The Digital Investment market in Kuwait is experiencing significant growth and development. Customer preferences are shifting towards digital investment platforms, driven by convenience, accessibility, and the desire for higher returns. This trend is further supported by local special circumstances and underlying macroeconomic factors.

Customer preferences:
In Kuwait, customers are increasingly turning to digital investment platforms due to their convenience and accessibility. These platforms allow investors to manage their portfolios online, eliminating the need for physical visits to traditional investment firms. Additionally, digital investment platforms offer a wide range of investment options, allowing customers to diversify their portfolios and potentially achieve higher returns. The ease of use and user-friendly interfaces of these platforms are also attracting a younger generation of investors who are tech-savvy and prefer digital solutions.

Trends in the market:
One of the major trends in the digital investment market in Kuwait is the rise of robo-advisors. These automated investment platforms use algorithms to provide personalized investment advice and manage portfolios on behalf of customers. Robo-advisors offer lower fees compared to traditional investment advisors, making them an attractive option for cost-conscious investors. The increasing adoption of robo-advisors is driven by the desire for efficient and cost-effective investment solutions. Another trend in the market is the integration of artificial intelligence (AI) and machine learning technologies. These technologies enable digital investment platforms to analyze vast amounts of data and make data-driven investment decisions. AI-powered platforms can identify investment opportunities, monitor market trends, and adjust investment strategies in real-time. This trend is driven by the need for sophisticated investment tools that can provide accurate and timely investment advice.

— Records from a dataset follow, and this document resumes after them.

/-- R91, R93, R94: a due change of a rail's state latches RAIL CHANGE; a rail that enters FAIL sheds its panels, and a
rail that leaves FAIL recovers them by its policy: LIVE and marked under RESTORE, HELD-DARK under HOLD. With no change
due nothing happens (log 8). -/
def Obligations.RailStateChanges : Prop :=
  ∀ (rail : RailIx) (s : State) (r : Rail), s.por = false → r = s.rails[rail] →
    (r.changeDue = false → exec (.railStateChange rail) s = .next s) ∧
    (r.changeDue = true → ∃ u : State, exec (.railStateChange rail) s = .next u ∧
      u = { s with
        rails := s.rails.set rail { r with state := r.candidate, changeDue := false }
        feed := { s.feed with latched := s.feed.latched ||| BitVec.twoPow 30 (20 + rail.val) }
        panels := u.panels
        boards := { s.boards with positions := u.boards.positions, repaint := u.boards.repaint }
        verifier := { s.verifier with overtaken := u.verifier.overtaken } } ∧
      (∀ panel : PanelIx, s.params.panelRail[panel] ≠ rail → u.panels[panel] = s.panels[panel]) ∧
      (∀ p : PosIx, s.params.panelRail[panelOf p] ≠ rail → u.boards.positions[p] = s.boards.positions[p]) ∧
      ((r.state = .fail ↔ r.candidate = .fail) →
        u.panels = s.panels ∧ u.boards = s.boards ∧ u.verifier = s.verifier) ∧
      (r.state ≠ .fail → r.candidate = .fail →
        (∀ panel : PanelIx, s.params.panelRail[panel] = rail →
          u.panels[panel] = { s.panels[panel] with state := .shed }) ∧
        (∀ p : PosIx, s.params.panelRail[panelOf p] = rail → u.boards.positions[p] = { s.boards.positions[p] with
          image := none, flash := 0, mismatchRun := 0, matchRun := 0 }) ∧
        u.boards.repaint = s.boards.repaint.filter (fun p => s.params.panelRail[panelOf p] ≠ rail) ∧
        (u.verifier.overtaken = true ↔ s.verifier.overtaken = true ∨
          ∃ p, s.verifier.target = some p ∧ s.params.panelRail[panelOf p] = rail)) ∧
      (r.state = .fail → r.candidate ≠ .fail → s.params.policy[rail] = .restore →
        (∀ panel : PanelIx, s.params.panelRail[panel] = rail →
          u.panels[panel] = { s.panels[panel] with state := .live }) ∧
        u.boards.positions = s.boards.positions ∧
        Marked { s with panels := u.panels } (fun p => s.params.panelRail[panelOf p] = rail) u) ∧
      (r.state = .fail → r.candidate ≠ .fail → s.params.policy[rail] = .hold →
        (∀ panel : PanelIx, s.params.panelRail[panel] = rail →
          u.panels[panel] = { s.panels[panel] with state := .heldDark }) ∧
        (∀ p : PosIx, s.params.panelRail[panelOf p] = rail →
          u.boards.positions[p] = { s.boards.positions[p] with flash := 0 }) ∧
        u.boards.repaint = s.boards.repaint ∧ u.verifier = s.verifier))

/-! ### Position verification (chapter 6) -/

/-- R98, R99, R100: the gap that has run its length makes the verifier READY; a READY verifier, with the bus free and
the repaint queue empty, reads the first eligible position met in walk order from the cursor, which moves past it; while
none is eligible it stays as it is. -/
def Obligations.GapEndsAndReadStarts : Prop :=
  (∀ (s : State) (start : Time) (length : Nat), s.por = false → s.verifier.phase = .waiting start length →
    (length ≤ elapsed s.time start →
      exec .verifyGapExpiry s = .next { s with verifier := { s.verifier with phase := .ready } }) ∧
    (elapsed s.time start < length → exec .verifyGapExpiry s = .next s)) ∧
  ∀ (s : State), s.por = false → s.verifier.phase = .ready → s.boards.write = none → s.verifier.target = none →
    s.boards.repaint = [] →
    (∀ p : PosIx, Eligible s p →
      (∀ q : PosIx, Eligible s q → (p - s.verifier.cursor).val ≤ (q - s.verifier.cursor).val) →
      exec .readStart s = .next { s with verifier := { s.verifier with
        phase := .reading, target := some p, overtaken := false, cursor := p + 1 } }) ∧
    ((∀ p : PosIx, ¬ Eligible s p) → exec .readStart s = .next s)

/-- R102, R103, R104: the outcome of a read that ends with an echo of twelve bytes or with the echo limit, and the end
of the read (R99); R105: CLEAR FAULTS. That the end of a read leaves the overtaken indication no (log 25), and that a gap
of 0 leads to READY in the same step (log 14), are the model's readings. -/
def Obligations.ReadOutcomesAndClearFaults : Prop :=
  (∀ (s : State) (p : PosIx) (ended : State → State), s.por = false → s.verifier.target = some p →
    (∀ z, ended z = { z with verifier := { z.verifier with
      target := none
      overtaken := false
      phase := if z.params.verifyEnable = true then
          (if z.params.verifyGap = 0 then .ready else .waiting z.time z.params.verifyGap)
        else .idle } }) →
    (s.verifier.overtaken = true → (∀ echo : List Byte, echo.length = 12 →
      exec (.echoArrival echo) s = .next (ended s)) ∧ exec .echoLimitExpiry s = .next (ended s)) ∧
    (s.verifier.overtaken = false →
      (∀ (c : Content) (run : Nat), s.boards.positions[p].image = some c → c.cells.length = 10 →
        run = min (s.boards.positions[p].matchRun + 1) 8 →
        exec (.echoArrival (imageBytes p c)) s = .next (ended { s with boards := { s.boards with
          positions := s.boards.positions.set p { s.boards.positions[p] with
            matchRun := run
            mismatchRun := 0
            verify := if s.boards.positions[p].verify = .suspect ∧ s.params.clearThreshold ≤ run then .good
              else s.boards.positions[p].verify } } })) ∧
      (∀ (run : Nat) (failed : Bool) (u : State), run = min (s.boards.positions[p].mismatchRun + 1) 8 →
        failed = decide (s.boards.positions[p].verify ≠ .failed ∧ s.params.failThreshold ≤ run) →
        u = { s with
          boards := { s.boards with
            positions := s.boards.positions.set p { s.boards.positions[p] with
              mismatchRun := run
              matchRun := 0
              verify := if failed = true ∨ s.boards.positions[p].verify = .failed then .failed else .suspect }
            repaint := if s.panels[panelOf p].state = .live ∧ p ∉ s.boards.repaint then s.boards.repaint ++ [p]
              else s.boards.repaint }
          verifier := { s.verifier with
            mismatchTotal := min (s.verifier.mismatchTotal + 1) 65535
            lastFailed := if failed = true then some p else s.verifier.lastFailed }
          feed := { s.feed with latched := if failed = true then s.feed.latched ||| BitVec.twoPow 30 28
            else s.feed.latched } } →
        exec .echoLimitExpiry s = .next (ended u) ∧
        ∀ echo : List Byte, echo.length = 12 → (∀ c, s.boards.positions[p].image = some c → echo ≠ imageBytes p c) →
          exec (.echoArrival echo) s = .next (ended u)))) ∧
  (∀ (f : Frame) (s : State), CanTakeHead .clearFaults f s → f.body.length = 0 →
    ∃ u : State, exec .clearFaults s = .next (placeReply f.kind f.tag ⟨.ok, []⟩ u) ∧
      u = { removeHead s with
        boards := { s.boards with positions := u.boards.positions }
        verifier := { s.verifier with lastFailed := none } } ∧
      ∀ p : PosIx, u.boards.positions[p] = { s.boards.positions[p] with
        verify := .good, mismatchRun := 0, matchRun := 0 })
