-- ==== Sys2Proof/Laws/Frames.lean ====
section
/-! SUPPORT. What the operations that several commands share leave alone: for each of them one lemma for each field of
the state that it does not change. -/

namespace Sys2Proof.Machine

/-- What every turn of a loop leaves alone, the loop leaves alone. -/
theorem foldl_same {α β γ : Type} (g : β → γ) {f : β → α → β} (h : ∀ b a, g (f b a) = g b) :
    ∀ (l : List α) (b : β), g (l.foldl f b) = g b
  | [], _ => rfl
  | a :: rest, b => (foldl_same g h rest (f b a)).trans (h b a)

/-- What every turn of a loop keeps, the loop keeps. -/
theorem foldl_keeps {α β : Type} {P : β → Prop} {f : β → α → β} (h : ∀ b a, P b → P (f b a)) :
    ∀ (l : List α) (b : β), P b → P (l.foldl f b)
  | [], _, hb => hb
  | a :: rest, b, hb => foldl_keeps h rest (f b a) (h b a hb)

variable (s : State)

@[simp] theorem startFlash_time (i : SlotIx) : (startFlash i s).time = s.time := rfl
@[simp] theorem startFlash_por (i : SlotIx) : (startFlash i s).por = s.por := rfl
@[simp] theorem startFlash_phase (i : SlotIx) : (startFlash i s).phase = s.phase := rfl
@[simp] theorem startFlash_records (i : SlotIx) : (startFlash i s).records = s.records := rfl
@[simp] theorem startFlash_directory (i : SlotIx) : (startFlash i s).directory = s.directory := rfl
@[simp] theorem startFlash_feed (i : SlotIx) : (startFlash i s).feed = s.feed := rfl
@[simp] theorem startFlash_params (i : SlotIx) : (startFlash i s).params = s.params := rfl
@[simp] theorem startFlash_entries (i : SlotIx) : (startFlash i s).entries = s.entries := rfl
@[simp] theorem startFlash_pages (i : SlotIx) : (startFlash i s).pages = s.pages := rfl
@[simp] theorem startFlash_panels (i : SlotIx) : (startFlash i s).panels = s.panels := rfl
@[simp] theorem startFlash_rails (i : SlotIx) : (startFlash i s).rails = s.rails := rfl
@[simp] theorem startFlash_verifier (i : SlotIx) : (startFlash i s).verifier = s.verifier := rfl
@[simp] theorem startFlash_tapes (i : SlotIx) : (startFlash i s).tapes = s.tapes := rfl
@[simp] theorem startFlash_ribbons (i : SlotIx) : (startFlash i s).ribbons = s.ribbons := rfl
@[simp] theorem startFlash_lines (i : SlotIx) : (startFlash i s).lines = s.lines := rfl
@[simp] theorem startFlash_terminals (i : SlotIx) : (startFlash i s).terminals = s.terminals := rfl
@[simp] theorem startFlash_pending (i : SlotIx) : (startFlash i s).pending = s.pending := rfl

@[simp] theorem boardNotice_time (i : SlotIx) (g : List Group) (m : Bool) : (boardNotice i g m s).time = s.time :=
  by cases m <;> rfl
@[simp] theorem boardNotice_por (i : SlotIx) (g : List Group) (m : Bool) : (boardNotice i g m s).por = s.por :=
  by cases m <;> rfl
@[simp] theorem boardNotice_phase (i : SlotIx) (g : List Group) (m : Bool) : (boardNotice i g m s).phase = s.phase :=
  by cases m <;> rfl
@[simp] theorem boardNotice_records (i : SlotIx) (g : List Group) (m : Bool) : (boardNotice i g m s).records = s.records :=
  by cases m <;> rfl
@[simp] theorem boardNotice_directory (i : SlotIx) (g : List Group) (m : Bool) : (boardNotice i g m s).directory = s.directory :=
  by cases m <;> rfl
@[simp] theorem boardNotice_feed (i : SlotIx) (g : List Group) (m : Bool) : (boardNotice i g m s).feed = s.feed :=
  by cases m <;> rfl
@[simp] theorem boardNotice_params (i : SlotIx) (g : List Group) (m : Bool) : (boardNotice i g m s).params = s.params :=
  by cases m <;> rfl
@[simp] theorem boardNotice_entries (i : SlotIx) (g : List Group) (m : Bool) : (boardNotice i g m s).entries = s.entries :=
  by cases m <;> rfl
@[simp] theorem boardNotice_pages (i : SlotIx) (g : List Group) (m : Bool) : (boardNotice i g m s).pages = s.pages :=
  by cases m <;> rfl
@[simp] theorem boardNotice_panels (i : SlotIx) (g : List Group) (m : Bool) : (boardNotice i g m s).panels = s.panels :=
  by cases m <;> rfl
@[simp] theorem boardNotice_rails (i : SlotIx) (g : List Group) (m : Bool) : (boardNotice i g m s).rails = s.rails :=
  by cases m <;> rfl
@[simp] theorem boardNotice_tapes (i : SlotIx) (g : List Group) (m : Bool) : (boardNotice i g m s).tapes = s.tapes :=
  by cases m <;> rfl
@[simp] theorem boardNotice_ribbons (i : SlotIx) (g : List Group) (m : Bool) : (boardNotice i g m s).ribbons = s.ribbons :=
  by cases m <;> rfl
@[simp] theorem boardNotice_lines (i : SlotIx) (g : List Group) (m : Bool) : (boardNotice i g m s).lines = s.lines :=
  by cases m <;> rfl
@[simp] theorem boardNotice_terminals (i : SlotIx) (g : List Group) (m : Bool) : (boardNotice i g m s).terminals = s.terminals :=
  by cases m <;> rfl
@[simp] theorem boardNotice_pending (i : SlotIx) (g : List Group) (m : Bool) : (boardNotice i g m s).pending = s.pending :=
  by cases m <;> rfl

Local special circumstances:
Kuwait has a high smartphone penetration rate, with a large portion of the population having access to mobile devices. This widespread access to technology has created a favorable environment for the growth of digital investment platforms. Additionally, Kuwait has a young population that is increasingly interested in investing and looking for digital solutions. The combination of high smartphone penetration and a young population creates a conducive environment for the development of the digital investment market.

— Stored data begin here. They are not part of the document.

-- ==== Sys2Proof/Laws/Parts.lean ====
section
/-! SUPPORT. What the parts of single commands leave alone: for each of them one lemma for each field of the state that
it does not change. -/

namespace Sys2Proof.Machine

set_option linter.all false

variable (s : State)

@[simp] theorem retire_time (i : SlotIx) (r : Record) : (retire i r s).time = s.time :=
  by unfold retire; split <;> simp
@[simp] theorem retire_por (i : SlotIx) (r : Record) : (retire i r s).por = s.por := by unfold retire; split <;> simp
@[simp] theorem retire_phase (i : SlotIx) (r : Record) : (retire i r s).phase = s.phase :=
  by unfold retire; split <;> simp
@[simp] theorem retire_feed (i : SlotIx) (r : Record) : (retire i r s).feed = s.feed :=
  by unfold retire; split <;> simp
@[simp] theorem retire_params (i : SlotIx) (r : Record) : (retire i r s).params = s.params :=
  by unfold retire; split <;> simp
@[simp] theorem retire_entries (i : SlotIx) (r : Record) : (retire i r s).entries = s.entries :=
  by unfold retire; split <;> simp
@[simp] theorem retire_pages (i : SlotIx) (r : Record) : (retire i r s).pages = s.pages :=
  by unfold retire; split <;> simp
@[simp] theorem retire_panels (i : SlotIx) (r : Record) : (retire i r s).panels = s.panels :=
  by unfold retire; split <;> simp
@[simp] theorem retire_boards (i : SlotIx) (r : Record) : (retire i r s).boards = s.boards :=
  by unfold retire; split <;> simp
@[simp] theorem retire_rails (i : SlotIx) (r : Record) : (retire i r s).rails = s.rails :=
  by unfold retire; split <;> simp
@[simp] theorem retire_verifier (i : SlotIx) (r : Record) : (retire i r s).verifier = s.verifier :=
  by unfold retire; split <;> simp
@[simp] theorem retire_tapes (i : SlotIx) (r : Record) : (retire i r s).tapes = s.tapes :=
  by unfold retire; split <;> simp
@[simp] theorem retire_ribbons (i : SlotIx) (r : Record) : (retire i r s).ribbons = s.ribbons :=
  by unfold retire; split <;> simp
@[simp] theorem retire_lines (i : SlotIx) (r : Record) : (retire i r s).lines = s.lines :=
  by unfold retire; split <;> simp
@[simp] theorem retire_terminals (i : SlotIx) (r : Record) : (retire i r s).terminals = s.terminals :=
  by unfold retire; split <;> simp
@[simp] theorem retire_pending (i : SlotIx) (r : Record) : (retire i r s).pending = s.pending :=
  by unfold retire; split <;> simp

@[simp] theorem railChanged_time (x y : RailState) (z : Policy) (i : PanelIx) : (railChanged x y z i s).time = s.time := by
  unfold railChanged
  (repeat' split) <;> simp
@[simp] theorem railChanged_por (x y : RailState) (z : Policy) (i : PanelIx) : (railChanged x y z i s).por = s.por := by
  unfold railChanged
  (repeat' split) <;> simp
@[simp] theorem railChanged_phase (x y : RailState) (z : Policy) (i : PanelIx) : (railChanged x y z i s).phase = s.phase := by
  unfold railChanged
  (repeat' split) <;> simp
@[simp] theorem railChanged_records (x y : RailState) (z : Policy) (i : PanelIx) : (railChanged x y z i s).records = s.records := by
  unfold railChanged
  (repeat' split) <;> simp
@[simp] theorem railChanged_directory (x y : RailState) (z : Policy) (i : PanelIx) : (railChanged x y z i s).directory = s.directory := by
  unfold railChanged
  (repeat' split) <;> simp
@[simp] theorem railChanged_feed (x y : RailState) (z : Policy) (i : PanelIx) : (railChanged x y z i s).feed = s.feed := by
  unfold railChanged
  (repeat' split) <;> simp
@[simp] theorem railChanged_params (x y : RailState) (z : Policy) (i : PanelIx) : (railChanged x y z i s).params = s.params := by
  unfold railChanged
  (repeat' split) <;> simp
@[simp] theorem railChanged_entries (x y : RailState) (z : Policy) (i : PanelIx) : (railChanged x y z i s).entries = s.entries := by
  unfold railChanged
  (repeat' split) <;> simp
@[simp] theorem railChanged_pages (x y : RailState) (z : Policy) (i : PanelIx) : (railChanged x y z i s).pages = s.pages := by
  unfold railChanged
  (repeat' split) <;> simp
@[simp] theorem railChanged_rails (x y : RailState) (z : Policy) (i : PanelIx) : (railChanged x y z i s).rails = s.rails := by
  unfold railChanged
  (repeat' split) <;> simp
@[simp] theorem railChanged_tapes (x y : RailState) (z : Policy) (i : PanelIx) : (railChanged x y z i s).tapes = s.tapes := by
  unfold railChanged
  (repeat' split) <;> simp
@[simp] theorem railChanged_ribbons (x y : RailState) (z : Policy) (i : PanelIx) : (railChanged x y z i s).ribbons = s.ribbons := by
  unfold railChanged
  (repeat' split) <;> simp
@[simp] theorem railChanged_lines (x y : RailState) (z : Policy) (i : PanelIx) : (railChanged x y z i s).lines = s.lines := by
  unfold railChanged
  (repeat' split) <;> simp
@[simp] theorem railChanged_terminals (x y : RailState) (z : Policy) (i : PanelIx) : (railChanged x y z i s).terminals = s.terminals := by
  unfold railChanged
  (repeat' split) <;> simp
@[simp] theorem railChanged_pending (x y : RailState) (z : Policy) (i : PanelIx) : (railChanged x y z i s).pending = s.pending := by
  unfold railChanged
  (repeat' split) <;> simp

Underlying macroeconomic factors:
The digital investment market in Kuwait is also influenced by underlying macroeconomic factors. Kuwait has a stable economy with a strong financial sector, making it an attractive market for investment. Additionally, the government of Kuwait has been actively promoting digitalization and innovation in various sectors, including finance. These initiatives have created a supportive environment for the growth of digital investment platforms. In conclusion, the Digital Investment market in Kuwait is experiencing significant growth and development. Customer preferences are shifting towards digital investment platforms due to their convenience and accessibility. The rise of robo-advisors and the integration of AI and machine learning technologies are major trends in the market. Local special circumstances, such as high smartphone penetration and a young population, contribute to the growth of the digital investment market. Furthermore, underlying macroeconomic factors, including a stable economy and government initiatives, support the development of digital investment platforms in Kuwait.

Methodology

Data coverage:

The data encompasses B2C enterprises. Figures are based on transaction values / revenues / assets under management and user data of relevant services and products offered within the FinTech market.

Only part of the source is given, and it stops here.